The film also serves as a reminder of how the "walled city" trope was the go-to anxiety of the post-9/11 era. Whether it was The Dark Knight Rises or No Man’s Land in the comics, the idea of an urban space cut off from civilization was a recurring theme. Here, it’s stripped of its grim-dark seriousness and turned into a neon-lit jungle gym. It’s also worth noting that the screenplay was co-written by Robert Mark Kamen, the man behind The Karate Kid and The Fifth Element. You can feel his touch in the breezy dialogue—it’s cheesy, sure, but it’s the kind of cheese that goes well with a 90-minute runtime and zero expectations.

6 /10

Worth Seeing

Ultimately, Brick Mansions is a relic of a very specific moment in action cinema history. It’s the bridge between the practical stunt-heavy era and the digital superhero saturation that followed. It doesn't want to change your life; it just wants to show you a guy jumping off a balcony into a dumpster.
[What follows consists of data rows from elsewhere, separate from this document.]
-- ==== Sys2Proof/Machine/Executor.lean ====
section
/-! DEFINITION. The command executor: what one step does with the oldest input the outside world has presented
(spec/10_state.md R20; spec/20_memory.md R48; spec/60_exceptions.md R224; spec/70_reset_and_hazards.md R250). -/

namespace Sys2Proof.Machine

/-- A command word performed (R20): decoded first, which reads no state (R67); a word that is no command is answered
`ILLEGAL` and writes no state (R68, R224). -/
def perform (w : Word) (s : State) : Result :=
  match decode w with
  | .ok i => exec i s
  | .error _ => deliver s (raise .illegal s.block)

/-- One input taken: a command word is performed; the reset event has its effect between two commands (R250). -/
def accept (i : Input) (s : State) : Result :=
  match i with
  | .command w => perform w s
  | .reset => .next (resetEvent s)

/-- The oldest input is taken completely before the next (R48). With nothing presented the block is idle and keeps all
its state (spec/60_exceptions.md R231; log entry 1). -/
def takeInput (s : State) : Result :=
  match s.inputs with
  | [] => .next s
  | i :: rest => accept i { s with inputs := rest }

/-- The word `w` of a row of `nbits` bits, bits above `nbits` zero. -/
def tableWord (nbits w : Nat) : Word := BitVec.ofNat 64 (w % 2 ^ nbits)

end Sys2Proof.Machine
end

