/-- Pixel `p` is that of the bytes `3p`, `3p+1`, `3p+2`. -/
theorem convertTriples_getElem? {rgb : List Byte} {p : ℕ} {r g b : Byte} (hr : rgb[3 * p]? = some r)
    (hg : rgb[3 * p + 1]? = some g) (hb : rgb[3 * p + 2]? = some b) :
    (convertTriples rgb)[p]? = some (convertedPixel r g b) := by
  induction rgb using convertTriples.induct generalizing p with
  | case1 r' g' b' rest ih =>
    cases p with
    | zero => simp_all [convertTriples]
    | succ p => exact ih hr hg hb
  | case2 rgb hno =>
    have := length_lt_three hno
    have := (List.getElem?_eq_some_iff.mp hb).1
    omega

theorem mem_convertTriples {rgb : List Byte} {p : Pixel} (h : p ∈ convertTriples rgb) :
    ∃ r g b, p = convertedPixel r g b := by
  induction rgb using convertTriples.induct with
  | case1 r g b rest ih =>
    obtain rfl | hrest := List.mem_cons.mp h
    · exact ⟨r, g, b, rfl⟩
    · exact ih hrest
  | case2 rgb hno => rw [convertTriples.eq_2 rgb hno] at h; cases h

theorem buildImage_error {rgb : List Byte} (h : rgb.length ≠ 230400) :
    buildImage rgb = .error (.invalidVectorSize rgb.length 230400) := if_neg h

theorem buildImage_ok {rgb : List Byte} (h : rgb.length = 230400) :
    buildImage rgb = .ok { pixels := convertTriples rgb } := if_pos h

/-- An Image that is built holds the converted triples. -/
theorem pixels_of_buildImage {rgb : List Byte} {img : Image} (h : buildImage rgb = .ok img) :
    img.pixels = convertTriples rgb := by
  by_cases hlen : rgb.length = 230400
  · rw [buildImage_ok hlen] at h
    obtain rfl := Except.ok.inj h
    rfl
  · rw [buildImage_error hlen] at h
    cases h

theorem pixelAt_eq_ok_iff {img : Image} {x y : ℕ} {p : Pixel} :
    img.pixelAt x y = .ok p ↔ (x < 320 ∧ y < 240) ∧ img.pixels[y * 320 + x]? = some p := by
  unfold Image.pixelAt imageWidth imageHeight
  split_ifs with h
  · cases img.pixels[y * 320 + x]? <;> simp [h]
  · simp [h]

/-- The lookups of an Image of 76800 pixels (R181, R183). -/
theorem exists_pixelAt {img : Image} (h : img.pixels.length = 76800) {x y : ℕ} (hx : x < 320) (hy : y < 240) :
    ∃ p, img.pixelAt x y = .ok p :=
  ⟨_, pixelAt_eq_ok_iff.mpr ⟨⟨hx, hy⟩, List.getElem?_eq_getElem (by omega)⟩⟩

/-- Settles O57: the checks in their order, and pixel `p` is looked up at its row and column. -/
theorem imageConstruction : Obligations.ImageConstruction := by
  refine ⟨fun rgb => buildImage_error, fun rgb hlen => ⟨_, buildImage_ok hlen, ?_, fun p hp => ?_⟩,
    fun width height rgb h => if_pos h, fun height rgb h => (if_neg (by decide)).trans (if_pos h)⟩
  · rw [length_convertTriples, hlen]
  · have hr := List.getElem?_eq_getElem (show 3 * p < rgb.length by omega)
    have hg := List.getElem?_eq_getElem (show 3 * p + 1 < rgb.length by omega)
    have hb := List.getElem?_eq_getElem (show 3 * p + 2 < rgb.length by omega)
    refine ⟨_, _, _, hr, hg, hb, pixelAt_eq_ok_iff.mpr ⟨by omega, ?_⟩⟩
    rw [Nat.div_add_mod' p 320]
    exact convertTriples_getElem? hr hg hb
It’s a movie that thinks a 'twist' is something you do with a steering wheel rather than a narrative.

If you're a fan of Paul Walker's easy charm or want to see a master of movement like David Belle do his thing one last time on a big studio budget, it’s a fun ride. It’s a B-movie with an A-movie's energy, perfectly content to be the film you find at 1:00 AM on a streaming service and decide, "Yeah, I can spare 90 minutes for this." Just make sure you have a glass of water nearby—that popcorn salt is no joke.